--- Data for analysis ---

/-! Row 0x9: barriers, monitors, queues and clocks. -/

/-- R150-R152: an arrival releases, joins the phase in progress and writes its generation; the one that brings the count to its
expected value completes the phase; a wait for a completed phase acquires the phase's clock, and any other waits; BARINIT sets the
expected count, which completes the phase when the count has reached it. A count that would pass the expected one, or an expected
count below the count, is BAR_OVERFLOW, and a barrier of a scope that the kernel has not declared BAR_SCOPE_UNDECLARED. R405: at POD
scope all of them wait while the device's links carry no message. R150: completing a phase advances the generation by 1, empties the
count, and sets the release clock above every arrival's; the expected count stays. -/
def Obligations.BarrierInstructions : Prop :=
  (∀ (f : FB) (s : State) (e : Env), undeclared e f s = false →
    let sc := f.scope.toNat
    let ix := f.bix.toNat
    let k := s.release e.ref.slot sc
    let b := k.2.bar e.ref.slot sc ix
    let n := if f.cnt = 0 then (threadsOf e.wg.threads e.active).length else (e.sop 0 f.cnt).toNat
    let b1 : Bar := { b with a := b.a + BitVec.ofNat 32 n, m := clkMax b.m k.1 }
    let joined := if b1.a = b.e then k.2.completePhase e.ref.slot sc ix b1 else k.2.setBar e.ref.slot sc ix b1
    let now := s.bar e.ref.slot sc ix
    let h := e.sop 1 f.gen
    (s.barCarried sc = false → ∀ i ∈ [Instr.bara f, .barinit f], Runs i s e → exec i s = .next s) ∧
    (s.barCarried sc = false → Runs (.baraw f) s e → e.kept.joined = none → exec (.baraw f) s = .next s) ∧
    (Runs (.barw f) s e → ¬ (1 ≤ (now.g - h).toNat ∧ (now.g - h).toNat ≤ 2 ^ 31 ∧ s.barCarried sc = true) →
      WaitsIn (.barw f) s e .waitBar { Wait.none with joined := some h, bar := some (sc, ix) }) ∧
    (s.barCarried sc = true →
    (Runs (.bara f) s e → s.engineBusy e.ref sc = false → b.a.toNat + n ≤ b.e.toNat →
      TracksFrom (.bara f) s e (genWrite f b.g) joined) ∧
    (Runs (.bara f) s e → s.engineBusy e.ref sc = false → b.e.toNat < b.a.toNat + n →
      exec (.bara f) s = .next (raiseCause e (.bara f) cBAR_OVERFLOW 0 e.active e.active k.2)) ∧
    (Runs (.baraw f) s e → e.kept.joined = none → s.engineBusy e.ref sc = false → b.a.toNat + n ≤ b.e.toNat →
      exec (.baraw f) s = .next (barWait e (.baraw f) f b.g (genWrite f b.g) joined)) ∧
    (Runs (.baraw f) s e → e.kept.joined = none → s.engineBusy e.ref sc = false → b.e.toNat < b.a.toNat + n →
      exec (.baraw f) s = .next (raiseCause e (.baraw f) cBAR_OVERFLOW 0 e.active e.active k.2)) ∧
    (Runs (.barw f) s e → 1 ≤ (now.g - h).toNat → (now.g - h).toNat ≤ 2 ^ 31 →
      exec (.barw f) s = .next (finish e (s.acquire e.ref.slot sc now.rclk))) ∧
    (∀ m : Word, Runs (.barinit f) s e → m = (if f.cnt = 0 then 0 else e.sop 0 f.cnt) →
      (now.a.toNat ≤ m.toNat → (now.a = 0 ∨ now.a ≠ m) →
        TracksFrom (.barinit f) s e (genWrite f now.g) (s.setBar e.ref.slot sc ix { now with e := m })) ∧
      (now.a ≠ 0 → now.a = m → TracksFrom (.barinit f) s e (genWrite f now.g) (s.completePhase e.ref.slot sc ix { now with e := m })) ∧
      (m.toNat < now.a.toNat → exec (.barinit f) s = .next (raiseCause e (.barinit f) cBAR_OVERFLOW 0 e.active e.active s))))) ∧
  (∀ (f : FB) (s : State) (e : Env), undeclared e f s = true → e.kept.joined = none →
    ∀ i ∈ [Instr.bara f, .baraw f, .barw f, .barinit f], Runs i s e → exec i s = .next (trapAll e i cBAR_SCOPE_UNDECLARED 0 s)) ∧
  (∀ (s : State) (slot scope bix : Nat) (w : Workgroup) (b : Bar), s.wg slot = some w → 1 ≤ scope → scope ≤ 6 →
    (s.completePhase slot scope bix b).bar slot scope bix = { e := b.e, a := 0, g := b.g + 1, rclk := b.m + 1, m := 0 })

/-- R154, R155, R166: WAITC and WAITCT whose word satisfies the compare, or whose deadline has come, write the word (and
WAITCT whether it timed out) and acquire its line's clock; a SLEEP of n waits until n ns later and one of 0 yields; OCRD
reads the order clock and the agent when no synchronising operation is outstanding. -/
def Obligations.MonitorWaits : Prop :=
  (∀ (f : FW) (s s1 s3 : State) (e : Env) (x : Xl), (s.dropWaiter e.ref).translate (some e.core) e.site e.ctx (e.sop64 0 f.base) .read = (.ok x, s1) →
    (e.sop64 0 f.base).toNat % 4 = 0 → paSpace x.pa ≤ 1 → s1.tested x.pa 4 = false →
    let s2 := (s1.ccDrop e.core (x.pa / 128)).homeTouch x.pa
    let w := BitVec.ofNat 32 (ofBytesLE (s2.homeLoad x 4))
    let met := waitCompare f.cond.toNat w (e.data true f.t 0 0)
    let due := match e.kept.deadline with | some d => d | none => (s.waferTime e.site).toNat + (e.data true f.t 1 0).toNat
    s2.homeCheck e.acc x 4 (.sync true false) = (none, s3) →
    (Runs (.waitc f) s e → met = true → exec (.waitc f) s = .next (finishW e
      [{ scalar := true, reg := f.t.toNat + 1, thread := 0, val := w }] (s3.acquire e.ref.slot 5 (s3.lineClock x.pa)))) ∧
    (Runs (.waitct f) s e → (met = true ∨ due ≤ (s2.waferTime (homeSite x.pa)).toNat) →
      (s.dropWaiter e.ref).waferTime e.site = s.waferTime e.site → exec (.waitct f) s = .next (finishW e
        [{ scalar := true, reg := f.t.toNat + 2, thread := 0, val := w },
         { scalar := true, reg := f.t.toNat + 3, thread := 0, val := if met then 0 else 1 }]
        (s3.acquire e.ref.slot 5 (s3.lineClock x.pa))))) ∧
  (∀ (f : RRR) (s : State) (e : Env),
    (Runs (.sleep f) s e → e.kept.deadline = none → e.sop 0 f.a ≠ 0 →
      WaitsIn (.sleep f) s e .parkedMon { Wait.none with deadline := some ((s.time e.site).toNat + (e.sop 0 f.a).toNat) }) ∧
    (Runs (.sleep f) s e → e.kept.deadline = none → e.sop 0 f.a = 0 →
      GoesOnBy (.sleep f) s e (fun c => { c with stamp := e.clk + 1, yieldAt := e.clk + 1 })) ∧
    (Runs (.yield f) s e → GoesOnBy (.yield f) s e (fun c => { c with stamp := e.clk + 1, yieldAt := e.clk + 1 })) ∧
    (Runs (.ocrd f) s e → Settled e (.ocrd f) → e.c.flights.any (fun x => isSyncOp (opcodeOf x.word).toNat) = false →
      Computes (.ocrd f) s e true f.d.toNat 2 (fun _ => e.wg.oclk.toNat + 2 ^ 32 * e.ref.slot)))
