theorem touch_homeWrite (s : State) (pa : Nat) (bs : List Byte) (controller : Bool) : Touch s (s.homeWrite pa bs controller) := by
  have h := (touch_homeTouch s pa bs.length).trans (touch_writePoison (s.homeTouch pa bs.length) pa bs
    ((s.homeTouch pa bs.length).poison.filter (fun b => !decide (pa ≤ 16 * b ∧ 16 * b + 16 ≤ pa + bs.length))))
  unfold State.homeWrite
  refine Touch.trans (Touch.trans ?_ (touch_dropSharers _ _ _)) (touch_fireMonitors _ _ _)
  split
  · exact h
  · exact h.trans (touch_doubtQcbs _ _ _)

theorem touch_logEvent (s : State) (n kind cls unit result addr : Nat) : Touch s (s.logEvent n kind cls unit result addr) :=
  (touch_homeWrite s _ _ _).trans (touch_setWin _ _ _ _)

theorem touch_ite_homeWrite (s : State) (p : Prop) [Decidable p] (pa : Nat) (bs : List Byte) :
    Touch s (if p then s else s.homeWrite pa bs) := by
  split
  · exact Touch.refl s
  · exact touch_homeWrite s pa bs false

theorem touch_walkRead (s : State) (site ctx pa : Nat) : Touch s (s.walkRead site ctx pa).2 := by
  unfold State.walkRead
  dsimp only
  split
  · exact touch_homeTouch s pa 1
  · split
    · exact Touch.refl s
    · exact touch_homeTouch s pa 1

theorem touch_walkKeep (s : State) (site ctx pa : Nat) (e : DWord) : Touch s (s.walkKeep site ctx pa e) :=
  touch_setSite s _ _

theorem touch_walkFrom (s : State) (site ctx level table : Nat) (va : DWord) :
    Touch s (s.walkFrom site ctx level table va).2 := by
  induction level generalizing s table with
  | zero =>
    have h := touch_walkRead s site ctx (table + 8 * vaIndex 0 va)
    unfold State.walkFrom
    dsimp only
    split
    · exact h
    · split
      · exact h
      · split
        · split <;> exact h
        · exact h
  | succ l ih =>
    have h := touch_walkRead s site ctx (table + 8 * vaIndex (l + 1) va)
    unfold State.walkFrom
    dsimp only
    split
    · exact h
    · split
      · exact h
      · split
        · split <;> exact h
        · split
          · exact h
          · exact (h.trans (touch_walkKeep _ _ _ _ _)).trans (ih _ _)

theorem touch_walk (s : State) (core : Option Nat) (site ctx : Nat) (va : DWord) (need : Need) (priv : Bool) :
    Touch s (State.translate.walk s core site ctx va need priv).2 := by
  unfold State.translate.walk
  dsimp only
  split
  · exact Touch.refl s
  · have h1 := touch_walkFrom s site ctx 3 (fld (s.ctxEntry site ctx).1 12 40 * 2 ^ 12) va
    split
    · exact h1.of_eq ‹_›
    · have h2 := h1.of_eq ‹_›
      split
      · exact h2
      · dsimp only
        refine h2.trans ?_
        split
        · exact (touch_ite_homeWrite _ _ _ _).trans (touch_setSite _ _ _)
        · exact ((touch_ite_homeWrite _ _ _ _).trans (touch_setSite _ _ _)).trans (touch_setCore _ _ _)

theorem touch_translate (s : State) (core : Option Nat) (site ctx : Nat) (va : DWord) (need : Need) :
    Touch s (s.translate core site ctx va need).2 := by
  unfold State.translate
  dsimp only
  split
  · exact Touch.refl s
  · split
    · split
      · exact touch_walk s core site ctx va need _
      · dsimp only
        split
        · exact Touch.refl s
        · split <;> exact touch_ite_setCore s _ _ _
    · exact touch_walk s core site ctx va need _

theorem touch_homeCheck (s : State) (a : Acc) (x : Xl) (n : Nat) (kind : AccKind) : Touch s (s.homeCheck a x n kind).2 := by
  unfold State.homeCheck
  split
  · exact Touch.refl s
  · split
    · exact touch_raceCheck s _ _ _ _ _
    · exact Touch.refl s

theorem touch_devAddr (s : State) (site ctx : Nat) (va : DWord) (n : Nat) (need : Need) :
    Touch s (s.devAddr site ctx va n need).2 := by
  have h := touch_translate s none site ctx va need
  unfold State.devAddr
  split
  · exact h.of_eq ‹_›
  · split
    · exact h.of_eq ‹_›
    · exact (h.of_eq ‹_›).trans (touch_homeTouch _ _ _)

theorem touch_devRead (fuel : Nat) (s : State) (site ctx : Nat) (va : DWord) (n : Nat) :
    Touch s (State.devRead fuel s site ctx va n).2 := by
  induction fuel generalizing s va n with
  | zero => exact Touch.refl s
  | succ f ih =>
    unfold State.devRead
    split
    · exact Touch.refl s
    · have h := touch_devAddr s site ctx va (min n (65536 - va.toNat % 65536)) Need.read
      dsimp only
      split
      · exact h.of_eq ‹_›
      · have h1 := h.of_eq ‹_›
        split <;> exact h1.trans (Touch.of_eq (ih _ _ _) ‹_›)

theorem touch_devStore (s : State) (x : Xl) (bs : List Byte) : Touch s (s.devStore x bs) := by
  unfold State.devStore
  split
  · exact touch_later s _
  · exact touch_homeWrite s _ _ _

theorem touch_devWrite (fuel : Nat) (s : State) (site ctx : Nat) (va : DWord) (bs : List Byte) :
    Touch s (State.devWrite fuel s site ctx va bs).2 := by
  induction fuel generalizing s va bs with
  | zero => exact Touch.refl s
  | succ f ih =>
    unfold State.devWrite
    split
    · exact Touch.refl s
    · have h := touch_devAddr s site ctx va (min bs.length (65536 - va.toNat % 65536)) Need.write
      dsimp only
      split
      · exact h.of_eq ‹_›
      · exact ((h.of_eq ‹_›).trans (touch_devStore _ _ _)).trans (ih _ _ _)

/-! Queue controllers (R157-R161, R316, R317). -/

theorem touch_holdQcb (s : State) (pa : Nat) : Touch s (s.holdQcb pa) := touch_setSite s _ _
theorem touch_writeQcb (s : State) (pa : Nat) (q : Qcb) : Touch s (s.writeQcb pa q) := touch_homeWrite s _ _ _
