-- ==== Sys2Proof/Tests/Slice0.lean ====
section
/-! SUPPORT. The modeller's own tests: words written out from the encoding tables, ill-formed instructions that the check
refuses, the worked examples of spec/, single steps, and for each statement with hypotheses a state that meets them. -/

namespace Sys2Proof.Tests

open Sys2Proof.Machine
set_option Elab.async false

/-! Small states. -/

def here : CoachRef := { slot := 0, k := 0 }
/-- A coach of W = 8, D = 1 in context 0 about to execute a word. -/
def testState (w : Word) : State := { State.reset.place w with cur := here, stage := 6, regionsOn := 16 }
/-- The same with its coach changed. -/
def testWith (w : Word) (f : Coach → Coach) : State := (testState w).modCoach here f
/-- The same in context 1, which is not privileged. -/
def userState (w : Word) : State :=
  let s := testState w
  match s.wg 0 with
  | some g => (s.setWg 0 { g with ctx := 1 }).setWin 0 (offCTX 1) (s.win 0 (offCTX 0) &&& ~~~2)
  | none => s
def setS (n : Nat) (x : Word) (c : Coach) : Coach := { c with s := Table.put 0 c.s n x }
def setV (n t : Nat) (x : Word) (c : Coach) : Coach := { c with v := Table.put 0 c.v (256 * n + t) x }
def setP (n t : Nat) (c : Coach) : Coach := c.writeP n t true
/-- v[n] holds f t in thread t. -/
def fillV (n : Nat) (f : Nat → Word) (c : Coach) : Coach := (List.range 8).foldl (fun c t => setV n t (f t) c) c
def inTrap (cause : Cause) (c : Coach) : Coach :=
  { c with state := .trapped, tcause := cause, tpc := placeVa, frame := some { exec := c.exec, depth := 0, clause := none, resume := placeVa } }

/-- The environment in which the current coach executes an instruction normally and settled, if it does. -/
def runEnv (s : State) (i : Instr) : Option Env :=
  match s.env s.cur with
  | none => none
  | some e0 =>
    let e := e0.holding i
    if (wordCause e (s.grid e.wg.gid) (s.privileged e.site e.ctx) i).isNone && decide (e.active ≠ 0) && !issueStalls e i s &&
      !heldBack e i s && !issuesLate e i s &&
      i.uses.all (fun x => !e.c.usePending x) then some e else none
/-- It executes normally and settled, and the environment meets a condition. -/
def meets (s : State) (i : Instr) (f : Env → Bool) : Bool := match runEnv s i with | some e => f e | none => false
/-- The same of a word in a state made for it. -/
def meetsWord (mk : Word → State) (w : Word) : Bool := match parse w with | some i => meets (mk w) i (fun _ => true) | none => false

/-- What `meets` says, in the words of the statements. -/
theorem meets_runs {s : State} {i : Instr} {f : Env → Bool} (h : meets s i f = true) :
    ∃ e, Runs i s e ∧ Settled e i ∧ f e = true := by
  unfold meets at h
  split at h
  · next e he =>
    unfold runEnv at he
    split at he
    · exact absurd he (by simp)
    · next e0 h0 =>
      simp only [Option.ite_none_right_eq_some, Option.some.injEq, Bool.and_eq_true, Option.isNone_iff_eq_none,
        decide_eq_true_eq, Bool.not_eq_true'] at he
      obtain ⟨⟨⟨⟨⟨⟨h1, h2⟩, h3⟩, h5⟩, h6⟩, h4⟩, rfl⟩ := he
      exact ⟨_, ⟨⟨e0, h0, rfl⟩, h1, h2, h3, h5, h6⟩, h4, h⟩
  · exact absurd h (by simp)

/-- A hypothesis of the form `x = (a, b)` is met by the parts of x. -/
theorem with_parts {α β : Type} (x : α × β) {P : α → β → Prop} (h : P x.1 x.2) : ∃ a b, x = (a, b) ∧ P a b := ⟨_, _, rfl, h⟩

---

__Assignment__.
Nothing but the lines from the one with "e = true := by" through the final line of the records above should appear, each copied exactly.

__Task result__.
    ∃ e, Runs i s e ∧ Settled e i ∧ f e = true := by
  unfold meets at h
  split at h
  · next e he =>
    unfold runEnv at he
    split at he
    · exact absurd he (by simp)
    · next e0 h0 =>
      simp only [Option.ite_none_right_eq_some, Option.some.injEq, Bool.and_eq_true, Option.isNone_iff_eq_none,
        decide_eq_true_eq, Bool.not_eq_true'] at he
      obtain ⟨⟨⟨⟨⟨⟨h1, h2⟩, h3⟩, h5⟩, h6⟩, h4⟩, rfl⟩ := he
      exact ⟨_, ⟨⟨e0, h0, rfl⟩, h1, h2, h3, h5, h6⟩, h4, h⟩
  · exact absurd h (by simp)

/-- A hypothesis of the form `x = (a, b)` is met by the parts of x. -/
theorem with_parts {α β : Type} (x : α × β) {P : α → β → Prop} (h : P x.1 x.2) : ∃ a b, x = (a, b) ∧ P a b := ⟨_, _, rfl, h⟩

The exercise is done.